Gül suyuna dair her şey

Bitkisel, doğal ve hoş kokulu olması sebebiyle yüzyıllardır kullanılan gül suyu, taze gül yapraklarının damıtılması ile oluşturulur. Zengin içeriği sayesinde pek çok sağlık sorunu için kullanılmaktadır.

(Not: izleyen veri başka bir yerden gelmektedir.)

-- ==== Sys2Proof/Tests/Slice0.lean ====
section
/-! SUPPORT. Tests: a smoke test of well-formedness with an ill-formed term for each check, worked values of the spec, and for every
statement with hypotheses a state and operands that meet them (witness_<name of the statement>). -/

namespace Sys2Proof.Tests

open Sys2Proof Sys2Proof.Machine Sys2Proof.Stated

-- One test after another: each evaluates its states in the kernel, and side by side they reserve too much memory.
set_option Elab.async false

/-! ### Small states and descriptors -/

/-- A block in RUN at Frame 1,000 with every Queue of a path in RUN. -/
def runS : State := { State.reset with
  pw := { State.reset.pw with mode := .run, logic := .running, step := 17, admOpen := true, starts := 1 }
  fr := { State.reset.fr with running := true, count := 1000 }
  qs := State.reset.qs.map fun k => { k with st := if k.path == .none then .disabled else .run, phase := true }
  pump := { State.reset.pump with bank := Vector.replicate 4 .good }
  cv := { State.reset.cv with mode := .buck, gen := { State.reset.cv.gen with target := 12 } }
  hinge := { State.reset.hinge with st := .solo } }

/-- A descriptor with its PARAM given as (byte, length, value). -/
def args (target : Nat) (ps : List (Nat × Nat × Nat)) : CmdArgs :=
  { flags := 0, tag := 7, target := BitVec.ofNat 16 target, rsv := 0, doff := 0, dlen := 0
    param := (List.range 48).map fun k => BitVec.ofNat 8
      (ps.map fun p => if p.1 ≤ k + 16 ∧ k + 16 < p.1 + p.2.1 then p.2.2 / 256 ^ (k + 16 - p.1) else 0).sum }

/-- A record of Table 12.4 as a number. -/
def rec1 (ord code val : Nat) : Nat := ord + code * 256 + val * 2 ^ 32

/-- A descriptor with one inline record. -/
def cfg1 (target ord code val : Nat) : CmdArgs := args target [(16, 2, 1), (24, 8, rec1 ord code val)]

/-- A descriptor with an area of n bytes. -/
def withArea (d : CmdArgs) (n : Nat) : CmdArgs := { d with flags := 1, dlen := BitVec.ofNat 16 n }

/-- Whether a command of the host is executed at once and no check turns it away. -/
def ok (x : Instr × State) : Bool :=
  match rowOf x.1 with
  | some (op, q, d) =>
    x.2.takeable q && !x.2.fenced q && (x.2.qs[q]).waiting.isEmpty &&
      (match opRow op with
        | some r => (allChecks x.1 r x.2 q op d).all fun p => !p.2
        | none => false)
  | none => false

/-- The commands of a list are accepted in their states. -/
def Accepts (l : List (Instr × State)) : Prop := ∀ x ∈ l, ∃ op q d, rowOf x.1 = some (op, q, d) ∧ Accepted x.1 x.2 q op d

theorem accepts_nil : Accepts [] := by
  intro x hx
  cases hx

theorem accepts_cons {x : Instr × State} {l : List (Instr × State)} (h1 : ok x = true) (h : Accepts l) : Accepts (x :: l) := by
  intro y hy
  rcases List.mem_cons.mp hy with rfl | hy
  · unfold ok at h1
    split at h1
    · rename_i op q d hr
      simp only [Bool.and_eq_true, Bool.not_eq_true', List.isEmpty_iff] at h1
      obtain ⟨⟨⟨a, b⟩, c⟩, e⟩ := h1
      split at e
      · rename_i r hq
        refine ⟨op, q, d, hr, ⟨a, b, c⟩, r, hq, fun p hp => ?_⟩
        simpa using List.all_eq_true.mp e p hp
      · cases e
    · cases h1
  · exact h y hy

def updS : State := { runS with upd := { runS.upd with
  slotA := { runS.upd.slotA with st := .active }, slotB := { runS.upd.slotB with st := .receiving }, size := 2048 } }
def valS : State := { runS with upd := { runS.upd with slotB := { runS.upd.slotB with st := .valid } } }
def pairS : State := { runS with hinge := { runS.hinge with
  hen := true, st := .active, driving := true, linkUp := true, partner := 2, partnerFlags := 8 } }
def capS (st : Nat) : State := { runS with cap := runS.cap.map fun c => { c with st := st, configured := true } }
def chS (n : Fin 64) (st : ChState) : State := runS.updCh n fun c => { c with st := st }
def pdS (st : PdState) : State := { runS with pd := runS.pd.map fun p => { p with st := st } }
/-- A block in its start, at a step, with the logic die running. -/
def startS (step : Nat) : State := { runS with pw := { runS.pw with mode := .start, step := step, admOpen := false } }
def offS : State := State.reset
def frOff (s : State) : State := { s with fr := { s.fr with running := false } }
def withPw (s : State) (f : Power → Power) : State := { s with pw := f s.pw }

/-! ### Well-formedness -/

def okArgs : CmdArgs := args 3 []
def msg0 : NetMsg := { (default : NetMsg) with encap := .raw, etherType := 0x88B5, pn := 1, bytes := List.replicate 16 0 }
def frame0 : LinkFrame := { (default : LinkFrame) with crcOk := true }

/-- Each check of Instr.wf refuses a term that breaks it alone. -/
theorem test_wf_refuses_ill_formed :
    Instr.wf (.chOn 4 { okArgs with param := [] }) = false ∧
    Instr.wf (.frameTick { (default : FrameIn) with s2Cycles := 2001 }) = false ∧
    Instr.wf (.frameTick { (default : FrameIn) with s3Cycles := 2001 }) = false ∧
    Instr.wf (.frameTick { (default : FrameIn) with late := [(0, 1, 2), (0, 1, 2)] }) = false ∧
    Instr.wf (.spiFrame (List.replicate 132 0) false) = false ∧
    Instr.wf (.commandMessage { msg0 with bytes := List.replicate 1105 0 }) = false ∧
    Instr.wf (.heartbeat { frame0 with state := 6 }) = false ∧
    Instr.wf (.heartbeat { frame0 with recs := [.chan 0 7 0 0 false false 0 0] }) = false ∧
    Instr.wf (.heartbeat { frame0 with recs := [.chan 0 0 18 0 false false 0 0] }) = false ∧
    Instr.wf (.heartbeat { frame0 with recs := [.conv 3 0 0 0 0] }) = false ∧
    Instr.wf (.tw1BlockWrite 0 256 [] none) = false ∧
    Instr.wf (.tw1BlockWrite 0 64 (List.replicate 256 0) none) = false ∧
    Instr.wf (.request 0 ⟨0, 0, 0⟩) = false ∧ Instr.wf (.request 0 ⟨8, 0, 0⟩) = false ∧
    Instr.wf (.periodBoundary { (default : PeriodIn) with margin := (default : PeriodIn).margin.set 0 (Vector.replicate 5 2501) }) = false ∧
    Instr.wf (.keyringSeal 65536) = false ∧ Instr.wf (.ceRelease (2 ^ 64)) = false := by
  decide +kernel

theorem test_wf_accepts_well_formed :
    Instr.wf (.chOn 4 okArgs) = true ∧ Instr.wf (.frameTick default) = true ∧ Instr.wf (.commandMessage msg0) = true ∧
    Instr.wf (.heartbeat frame0) = true ∧ Instr.wf (.request 0 ⟨1, 0, 0⟩) = true := by
  decide +kernel

/-! ### Hypotheses of the statements: the whole block and the Queues -/

theorem witness_queue_memory : memWf [(0x40000000, 1#8), (0x40000001, 2#8)] = true ∧
    (memWriteL [] 5 [1#8, 0#8, 3#8]) = [(5, 1#8), (7, 3#8)] := by decide +kernel

theorem witness_EveryStepKeepsQueueMemoryCanonical :
    memWf runS.qmem = true ∧ ∃ t, step { runS with pending := [.flashWriteDone] } = .next t := ⟨by decide +kernel, _, rfl⟩

theorem witness_DescriptorBytesDecodeToTheDescriptor : okArgs.wf = true := by decide +kernel

theorem witness_AppliedFieldReadsTheNewValue :
    (let k : FKey := ⟨0x43, 3, 1, 0⟩
     k.code < 0x100 ∧ ¬(k.code = 0x52 ∧ k.ord = 12) ∧ ¬(k.code = 0x52 ∧ k.ord = 10)) ∧
    (let k : FKey := ⟨0x52, 3, 10, 0⟩
     k.code < 0x100 ∧ ¬(k.code = 0x52 ∧ k.ord = 12) ∧ k.code = 0x52 ∧ k.ord = 10) := by decide +kernel

theorem witness_WrittenDescriptorIsTakenAsItself :
    let s := { runS with qs := runS.qs.map fun (k : Queue) => { k with vis := [default] } }
    memWf s.qmem = true ∧ okArgs.wf = true ∧ okArgs.flags.getLsbD 0 = false ∧ (s.qs[(4 : Fin 32)]).vis = default :: [] ∧
      s.takeable 4 = true := by decide +kernel

/-- The status that the checks give, where the Queue takes the command at once. -/
def statusOf (c : Instr) (s : State) : Option Nat :=
  match rowOf c with
  | some (op, q, d) =>
    if s.takeable q && !s.fenced q && (s.qs[q]).waiting.isEmpty then
      (match opRow op with | some r => firstStatus (allChecks c r s q op d) | none => none)
    else none
  | none => none

theorem witness_RefusedCommandHasNoEffect :
    statusOf (.chOn 4 { okArgs with rsv := 1 }) runS = some 0x22 ∧ statusOf (.capArm 4 (args 0x180 [])) runS = some 0x21 ∧
    statusOf (.cvSet 15 (args 0x110 [(16, 1, 2)])) runS = some 0x22 ∧
    statusOf (.chOn 15 okArgs) (withPw runS fun p => { p with pfw := true }) = some 0x41 ∧
    statusOf (.chOn 4 okArgs) { runS with hinge := { runS.hinge with hen := true, st := .standby } } = some 0x40 := by decide +kernel

/-- A reserved field, an area beyond the window, an offset without DATA, CRED without DATA, a reserved FLAGS bit, a reserved PARAM
byte: each alone. -/
theorem witness_BadDescriptorCompletesWithBadParam :
    ([{ okArgs with rsv := 1 }, { okArgs with flags := 4 }, { okArgs with flags := 1, doff := 511, dlen := 17 },
      { okArgs with doff := 1 }, { okArgs with dlen := 1 }, { okArgs with flags := 2 }, args 3 [(63, 1, 1)]].all
      fun d => statusOf (.chOn 4 d) runS == some 0x22) = true ∧
    statusOf (.chOn 4 { okArgs with flags := 1, doff := 511, dlen := 16 }) runS = none := by decide +kernel

theorem witness_ClassAOffWithoutCredentialIsRefused :
    let s := runS.updCh 3 fun c => { c with st := .on, tmb := { c.tmb with classA := true } }
    statusOf (.chOff 4 okArgs) s = some 0x10 ∧ (s.ch[(3 : Fin 64)]).tmb.classA = true ∧ driven (s.ch[(3 : Fin 64)]).st = true ∧
    (entered s 4 0x0102 okArgs).credOk (taken s 4 0x0102 okArgs) = false := by decide +kernel

theorem witness_CommandsNotTakenOrFencedAreNotExecuted :
    let t := taken runS 4 0x0701 (args 0xFFFF [(16, 4, 1)])
    let s := { runS with outs := [⟨t, 0, .fence [(0, 0)] 1000⟩] }
    s.takeable 4 = true ∧ s.fenced 4 = true ∧ s.fenced 5 = false ∧
    (let full := runS.updQ 4 fun k => { k with nTaken := k.depth }
     (full.qs[(4 : Fin 32)]).held + (full.qs[(4 : Fin 32)]).nTaken + 1 ≥ (full.qs[(4 : Fin 32)]).depth) ∧
    (offS.qs[(4 : Fin 32)]).st ≠ .run := by decide +kernel

theorem witness_CompletionsAreWrittenInOrderAtCqtail :
    let t := taken runS 15 0x0101 okArgs
    let u : Taken := { t with vis := { t.vis with id := t.vis.id + 1 } }
    let held : State := { runS with outs := [⟨t, 0, .tick 0 []⟩] }
    memWf runS.qmem = true ∧ t.dead = false ∧ (runS.qs[(15 : Fin 32)]).st = .run ∧
    (runS.qs[(15 : Fin 32)]).disabling = false ∧ (runS.qs[(15 : Fin 32)]).path = .spi ∧ runS.upd.recovery = false ∧
    runS.promised t = false ∧ (runS.qs[(15 : Fin 32)]).cqTail < (runS.qs[(15 : Fin 32)]).depth ∧
    runS.behind t = false ∧ runS.outs = [] ∧ held.behind u = true ∧ t.vis.id < u.vis.id := by
  and_intros <;> decide +kernel

theorem witness_PowerInv : PowerInv runS ∧ PowerInv State.reset := by
  unfold PowerInv
  decide +kernel

/-! ### Accepted commands -/

theorem witness_ConfigurationCommandsStageTheirRecords : Accepts [
    (.chCfg 15 (cfg1 3 8 0x43 1), runS), (.cvCfg 15 (cfg1 0x100 8 0x73 20), runS), (.auxCfg 15 (cfg1 0x110 6 0x78 90), runS),
    (.lawCfg 15 (cfg1 0x100 16 0x83 0), runS), (.capSet 15 (cfg1 0x130 3 0x97 2), runS), (.huCfg 15 (cfg1 0x130 7 0x91 300), runS),
    (.stagCfg 15 (cfg1 0x130 0 0x27 2), runS), (.batCfg 15 (cfg1 0x130 8 0xA1 20), runS),
    (.hingeCfg 15 (cfg1 0xFFFF 4 0xF1 0), runS), (.pdCfg 15 (cfg1 0x120 1 0xF9 45), runS)] :=
  (by repeat' first | exact accepts_nil | refine accepts_cons (by decide +kernel) ?_)

theorem witness_OwnerQueueAndSenseCommandsStageTheirWrites : Accepts [
    (.ownerMap 15 (args 0xFFFF [(16, 2, 5), (18, 1, 1)]), runS), (.qCfg 15 (args 0x17F [(17, 1, 1), (18, 1, 3)]), runS),
    (.qCtlDisable 15 (args 0x168 []), runS), (.qCtlEnable 15 (args 0x168 []), runS), (.qCtlRestart 15 (args 0x168 []), runS),
    (.vioClear 15 (args 0xFFFF []), runS), (.wakeCfg 15 (args 0xFFFF [(16, 2, 10)]), runS),
    (.ownerRes 15 (args 3 [(16, 1, 1)]), runS), (.snsMask 15 (args 0x150 []), runS), (.snsGain 15 (args 0x150 []), runS),
    (.snsFilter 15 (args 0x150 []), runS), (.snsInj 15 (args 0x150 [(16, 2, 1)]), runS), (.snsZone 15 (args 0xFFFF []), runS)] :=
  (by repeat' first | exact accepts_nil | refine accepts_cons (by decide +kernel) ?_)

theorem witness_CaptureCommandsAct : Accepts [
    (.capCfg 15 (args 0x180 [(20, 2, 1)]), runS), (.capArm 25 (args 0x180 []), capS 0), (.capTrig 15 (args 0x180 []), runS),
    (.capRelease 15 (args 0x180 []), runS), (.capRead 25 (withArea (args 0x180 []) 64), capS 3),
    (.capNetStart 25 (args 0x180 [(16, 1, 1), (18, 2, 9)]),
      { capS 3 with net := { runS.net with nodes := [{ (default : Node) with node := 9, link := .t1 }] } }),
    (.capNetStop 25 (args 0x180 []), runS)] :=
  (by repeat' first | exact accepts_nil | refine accepts_cons (by decide +kernel) ?_)

def readCmds (s : State) : List (Instr × State) := [(.chRead 15 (args 3 []), s), (.cvRead 15 (args 0x100 []), s), (.zoneRead 15 (args 0x130 []), s),
  (.batRead 15 (args 0x130 []), s), (.snsRead 15 (args 0x150 []), s), (.idRead 15 (withArea (args 0xFFFF []) 256), s),
  (.hingeRead 15 (args 0xFFFF []), s), (.pdRead 15 (args 0x120 []), s), (.updRead 15 (args 0xFFFF []), s), (.injRead 15 (withArea (args 0x100 []) 64), s),
  (.ceStat 15 (args 0xFFFF []), s), (.iceRead 15 (withArea (args 0xFFFF [(20, 2, 1)]) 32), s)]

/-- Without a FENCE before it, and after one whose next latch is still to come. -/
theorem witness_ReadsCompleteWithTheirData :
    Accepts (readCmds runS) ∧ (runS.qs[(15 : Fin 32)]).fenceAt = none ∧
    (let s := runS.updQ 15 fun k => { k with fenceAt := some 1000 }
     Accepts (readCmds s) ∧ (s.qs[(15 : Fin 32)]).fenceAt = some 1000 ∧ s.fr.count < 1000 + 1) :=
  ⟨(by repeat' first | exact accepts_nil | refine accepts_cons (by decide +kernel) ?_), by decide +kernel, (by repeat' first | exact accepts_nil | refine accepts_cons (by decide +kernel) ?_), by decide +kernel⟩

/-- A Channel whose CH_OFF, executed before, waits for its tick. -/
def offPendS : State := { chS 3 .on with outs := [⟨taken (chS 3 .on) 4 0x0102 okArgs, 0, .chOff 3⟩] }

theorem witness_ChannelCommandsAct : Accepts [
    (.chOn 4 okArgs, chS 3 .on), (.chOn 4 okArgs, chS 3 .ramp), (.chOn 4 okArgs, runS), (.chOn 4 okArgs, offPendS),
    (.chOff 4 okArgs, runS), (.chOff 4 (withArea okArgs 160), chS 3 .on),
    (.chClear 4 okArgs, runS), (.chClear 4 okArgs, chS 3 .tripped)] ∧
    ((chS 3 .on).stAfter 3 = .on ∧ (chS 3 .ramp).stAfter 3 = .ramp ∧ runS.stAfter 3 = .off ∧ offPendS.stAfter 3 = .off ∧
      offPendS.outs = [] ++ [⟨taken (chS 3 .on) 4 0x0102 okArgs, 0, .chOff 3⟩] ∧ (offPendS.ch[(3 : Fin 64)]).st = .on) :=
  ⟨(by repeat' first | exact accepts_nil | refine accepts_cons (by decide +kernel) ?_), by and_intros <;> decide +kernel⟩

theorem witness_DeferredCommandsWait : Accepts [
    (.cvSet 15 (args 0x110 [(18, 2, 1200)]), runS), (.huTest 15 (args 0x130 [(16, 2, 5)]), runS),
    (.shedOrder 15 (args 0x130 [(16, 2, 1)]), runS), (.dormant 15 (args 0xFFFF []), runS), (.reset 15 (args 0xFFFF []), runS),
    (.hingeHandover 15 (args 0xFFFF []), pairS), (.hingeResync 15 (args 0xFFFF []), pairS),
    (.hingeCounterClear 15 (args 0xFFFF []), runS), (.pdReadvertise 15 (args 0x120 []), runS),
    (.pdHardReset 15 (args 0x120 []), pdS .contract), (.pdMoistureTestNow 15 (args 0x120 []), pdS .unattached),
    (.pdClearFault 15 (args 0x120 []), runS), (.pdClearCorrosion 15 (args 0x120 []), runS)] :=
  (by repeat' first | exact accepts_nil | refine accepts_cons (by decide +kernel) ?_)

Gül suyu Asya’da, Avrupa’da, Orta Doğu’da, aslında dünyanın her bir yerinde üretilmekte, kullanılmakta, tüketilmektedir. Çok eski zamanlarda gül ve gül suyu, tıbbi olarak, besin olarak ve parfüm olarak kullanılmıştır. Eski Yunan, Romalılar ve Fenikeliler döneminde, gül bitkisinin geniş ölçekte tarımda yeri olmuştur. Hatta bu güzel kokulu gül yapraklarından elde edilen gül suyunun parfüm olarak kullanımının Persliler zamanına kadar uzandığına dair de kanıtlar bulunmaktadır.

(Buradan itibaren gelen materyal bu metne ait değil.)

-- ==== Sys2Proof/Machine/Flags.lean ====
section
/-! DEFINITION. What the host reads: the observation ports (spec/10_state.md R27). There are no arithmetic flags (R26);
the status fields are `VALID` and `ERR` (R22, R23). -/

namespace Sys2Proof.Machine

/-- What the host gets back from an observation port, as a number: `VALID`, `ERR`, and `CTR`, which holds the block
counter while `VALID = 1` and returns an unspecified value while `VALID = 0` (R27, R29, spec/70_reset_and_hazards.md
R126; assumption 20). -/
def observe (p : Port) (s : State) : Nat :=
  match p with
  | .valid => s.VALID.toNat
  | .err => s.ERR.toNat
  | .ctr => if s.VALID = 1 then s.session.CTR.toNat else (Config.unspecifiedCTR s.reads).toNat

/-- What a read leaves: "reading has no side effect" (R27), but that the next unspecified value is another one
(assumption 20). -/
def State.afterRead (s : State) (p : Port) : State :=
  match p with
  | .valid | .err => s
  | .ctr => { s with reads := if s.VALID = 1 then s.reads else s.reads + 1 }

end Sys2Proof.Machine
end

Ayrıca gül suyu Hindistan dolaylarında göz damlası şeklinde gözleri temizlemek için kullanılıyor. Yine bu bölgede kış aylarında nemlendirici olarak kullanılırken geleneksel olarak düğünlerde davetli olarak gelen misafirlere hoş bir koku olarak sunuluyor.

Özellikle Müslümanlarda, sonrasında Hindularda dini ayinlerde gül suyu kullanılıyor. Müslümanlar genellikle, zemzem suyu ile gül suyunu karıştırarak kullanırken, Hıristiyanlarda ise daha çok Doğu Ortodoks Kilisesi gül suyunu ayinlerde figür olarak kullanıyor.

Dünyada bu kadar geniş kullanımı olan gül ve gül suyu; sitrik asit, fruktoz, niasin, pantotenik asit, piridoksin, riboflavin, tiamin, sodyum, potasyum, kalsiyum, demir, magnezyum, manganez, çinko, lif, protein, folat, A, B3, C, D ve E vitaminleri içermektedir.